TASK INPUT: Begin

-- ==== Sys2Proof/Tests/Slice0.lean ====
section
/-! SUPPORT. Tests: an ill-formed term for each check of WellFormed, values that the spec prints, and small states that meet
the hypotheses of the statements. -/

namespace Sys2Proof.Tests

set_option Elab.async false

open Sys2Proof Sys2Proof.Machine

/-! ## WellFormed refuses an ill-formed term for each of its checks -/

/-- A read of 64 bytes from node 0x10 at port 0. -/
def req0 : Req :=
  { port := 0, src := 0x10, dst := 1, tag := 5, txn := 7, relaxed := false, ordered := false, pass := false, epv := false,
    epn := 0, addr := 0, len := 64, data := [] }

/-- The same request with a length that no request has. -/
def reqLong : Req := { req0 with len := 4097 }

/-- Two cuts of one core. -/
def cutTwice : List KernelCut := [{ core := 3, touched := [] }, { core := 3, touched := [] }]

theorem test_illformed_cluster_fault : (Instr.clusterFault 0 .check cutTwice).wellFormed = false := rfl
theorem test_illformed_die_fault : (Instr.dieFault 0 cutTwice).wellFormed = false := rfl
theorem test_illformed_bridge_failure : (Instr.bridgeFailure cutTwice).wellFormed = false := rfl
theorem test_illformed_blk_rst_timeout : (Instr.blkRstTimeout cutTwice).wellFormed = false := rfl
theorem test_illformed_image_load_end : (Instr.imageLoadEnd [] [0] {}).wellFormed = false := rfl
theorem test_illformed_jx_rd : (Instr.jxRd reqLong {}).wellFormed = false := rfl
theorem test_illformed_jx_rd_data : (Instr.jxRd { req0 with data := [1] } {}).wellFormed = false := rfl
theorem test_illformed_jx_wr : (Instr.jxWr reqLong {}).wellFormed = false := rfl
theorem test_illformed_jx_flush : (Instr.jxFlush { req0 with data := [1] }).wellFormed = false := rfl
theorem test_illformed_creq_write : (Instr.creq true reqLong).wellFormed = false := rfl
theorem test_illformed_creq_read : (Instr.creq false { req0 with data := [1] }).wellFormed = false := rfl
theorem test_illformed_pool_door : (Instr.poolDoor true req0).wellFormed = false := rfl
theorem test_illformed_flit : (Instr.flitRx 0 []).wellFormed = false := rfl
theorem test_illformed_training_block : (Instr.trainingBlockRx 0 0 [1]).wellFormed = false := rfl
theorem test_illformed_response : (Instr.responseRx 0 0 0 0 0 0 (List.replicate 4097 0)).wellFormed = false := by decide +kernel
theorem test_illformed_completion : (Instr.completionRx 0 0 0 0 0 0 (List.replicate 4097 0)).wellFormed = false := by decide +kernel
theorem test_illformed_train_verify : (Instr.trainVerify 0 [0, 0, 0, 0, 0, 0, 0, 0, 0]).wellFormed = false := rfl
theorem test_illformed_pool_op_end : (Instr.poolOpEnd 0 (some [])).wellFormed = false := rfl
theorem test_illformed_guarantee_window : (Instr.guaranteeWindow [(34, 0)]).wellFormed = false := rfl
theorem test_illformed_store_refetch : (Instr.storeRefetch 0 (some ([], [])) {}).wellFormed = false := rfl
theorem test_illformed_dram_repair : (Instr.dramRepair 0 false (some []) {}).wellFormed = false := rfl
theorem test_illformed_k_block_end :
    (Instr.kBlockEnd { core := 0, touched := [] } 0 0 { tiles := List.replicate 3 ⟨0, none⟩ } { tiles := [] } [] none [] [] none).wellFormed = false := rfl
theorem test_illformed_mirror_write : (Instr.mirrorWriteRx none 0 0 [] [] 0 false).wellFormed = false := rfl
theorem test_illformed_replicated_op : (Instr.replicatedOpRx none 0 []).wellFormed = false := rfl
theorem test_illformed_resync_piece : (Instr.resyncPiece (some (none, 0, 0, [], [0]))).wellFormed = false := rfl
theorem test_illformed_host_read : (Instr.hostRead .bar0 0 0 0 0 {}).wellFormed = false := rfl
theorem test_illformed_host_write : (Instr.hostWrite .bar0 0 [] false false {}).wellFormed = false := rfl
theorem test_illformed_cxl_write : (Instr.cxlMemWrite 0 0 [] false {}).wellFormed = false := rfl
theorem test_illformed_config_access : (Instr.configAccess (.write 3 [1, 2])).wellFormed = false := rfl
theorem test_illformed_dma_to_pool : (Instr.dmaToPool 0 [] [] none {}).wellFormed = false := rfl
theorem test_illformed_dma_to_host : (Instr.dmaToHost 0 [] {}).wellFormed = false := rfl
theorem test_illformed_step_limit : (Instr.startupStepLimit [136] {}).wellFormed = false := rfl
theorem test_illformed_i3c_index : (Instr.i3cIndexWrite 0 (List.replicate 257 0)).wellFormed = false := by decide +kernel
theorem test_illformed_exp_fwd : (Instr.expFwd 0 [(16, 0)] {}).wellFormed = false := rfl
theorem test_illformed_exp_bwd : (Instr.expBwd 0 [(16, 0)] {}).wellFormed = false := rfl
theorem test_illformed_exp_close : (Instr.expClose 0 [(16, 0)] {}).wellFormed = false := rfl
theorem test_wellformed_jx_rd : (Instr.jxRd req0 {}).wellFormed = true := rfl

/-! ## Values that the spec prints -/

/-- The nine ASCII bytes of R103 and R219. -/
def nine : Bytes := [0x31, 0x32, 0x33, 0x34, 0x35, 0x36, 0x37, 0x38, 0x39]

/-- R103. -/
theorem test_crc32c : crc32c nine = 0xE3069283 := by decide +kernel
/-- R219. -/
theorem test_crc32 : crc32 nine = 0xCBF43926 := by decide +kernel

/-- The header of chapter 4's example: H0 and the low bits of D. -/
def exampleHeader : TileHeader := parseHeader (leBytes 4 0 ++ leBytes 8 0x10000034805848A1 ++ leBytes 20 0x4530464)

/-- Chapter 4's example: the fields of H0. -/
theorem test_header_fields : exampleHeader.codec = 1 ∧ exampleHeader.width = 0 ∧ exampleHeader.grains = 5 ∧
    exampleHeader.slot = 9 ∧ exampleHeader.gen = 0x2C ∧ exampleHeader.baseRef = 0x1A40 ∧ exampleHeader.lenBase = 16 := by decide +kernel

/-- Chapter 4's example: the first six lengths. -/
theorem test_header_lengths : (List.range 6).map exampleHeader.len = [20, 19, 17, 22, 21, 18] := by decide +kernel

/-- The lengths of chapter 4's plane table by symbol. -/
def exampleLens : List Nat := [1, 3, 4] ++ List.replicate 251 0 ++ [4, 3]

/-- Chapter 4's example: the canonical codes. -/
theorem test_canonical_codes : canonicalCodes exampleLens = [⟨1, 0, 0⟩, ⟨3, 4, 1⟩, ⟨3, 5, 255⟩, ⟨4, 12, 2⟩, ⟨4, 13, 254⟩] := by
  decide +kernel

/-- The sub-stream of chapter 4's example. -/
def exampleStream : Bytes := [0x8D, 0xB8] ++ List.replicate 16 0

/-- Chapter 4's example: the 128 symbols of sub-stream 5. -/
theorem test_substream_5 : decodeSyms [canonicalCodes exampleLens] (symPlanes 1) (bitStream exampleStream) =
    some ([1, 0, 0xFE, 0xFF, 2] ++ List.replicate 123 0) := by decide +kernel

/-- Chapter 4's example: one declared byte more leaves 14 bits, an overrun. -/
theorem test_substream_overrun : decodeSyms [canonicalCodes exampleLens] (symPlanes 1) (bitStream (exampleStream ++ [0])) = none := by
  decide +kernel

/-- Chapter 4's example: one declared byte less runs out of bits. -/
theorem test_substream_underrun : decodeSyms [canonicalCodes exampleLens] (symPlanes 1) (bitStream (exampleStream.take 17)) = none := by
  decide +kernel

/-- Chapter 6's example: 7.671875 = 491 / 64 to E4M3 under RNE and RZ is 7.5, and under SR with r = 45,508 it is 8.0. -/
theorem test_e4m3_rounding : (convert .e4m3 .rne true (.fin false 491 (-6))).1 = 0x4F ∧
    (convert .e4m3 .rz true (.fin false 491 (-6))).1 = 0x4F ∧ (convert .e4m3 (.sr 45508) true (.fin false 491 (-6))).1 = 0x50 := by
  decide +kernel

TASK INPUT: End

From the entries above, extract only the lines running from the one containing "theorem test_illformed_creq_write : (Instr.creq" through the one containing "theorem test_illformed_pool_op_end : (Instr.poolOpEnd", inclusive.

RESPONSE AREA >>
theorem test_illformed_creq_write : (Instr.creq true reqLong).wellFormed = false := rfl
theorem test_illformed_creq_read : (Instr.creq false { req0 with data := [1] }).wellFormed = false := rfl
theorem test_illformed_pool_door : (Instr.poolDoor true req0).wellFormed = false := rfl
theorem test_illformed_flit : (Instr.flitRx 0 []).wellFormed = false := rfl
theorem test_illformed_training_block : (Instr.trainingBlockRx 0 0 [1]).wellFormed = false := rfl
theorem test_illformed_response : (Instr.responseRx 0 0 0 0 0 0 (List.replicate 4097 0)).wellFormed = false := by decide +kernel
theorem test_illformed_completion : (Instr.completionRx 0 0 0 0 0 0 (List.replicate 4097 0)).wellFormed = false := by decide +kernel
theorem test_illformed_train_verify : (Instr.trainVerify 0 [0, 0, 0, 0, 0, 0, 0, 0, 0]).wellFormed = false := rfl
theorem test_illformed_pool_op_end : (Instr.poolOpEnd 0 (some [])).wellFormed = false := rfl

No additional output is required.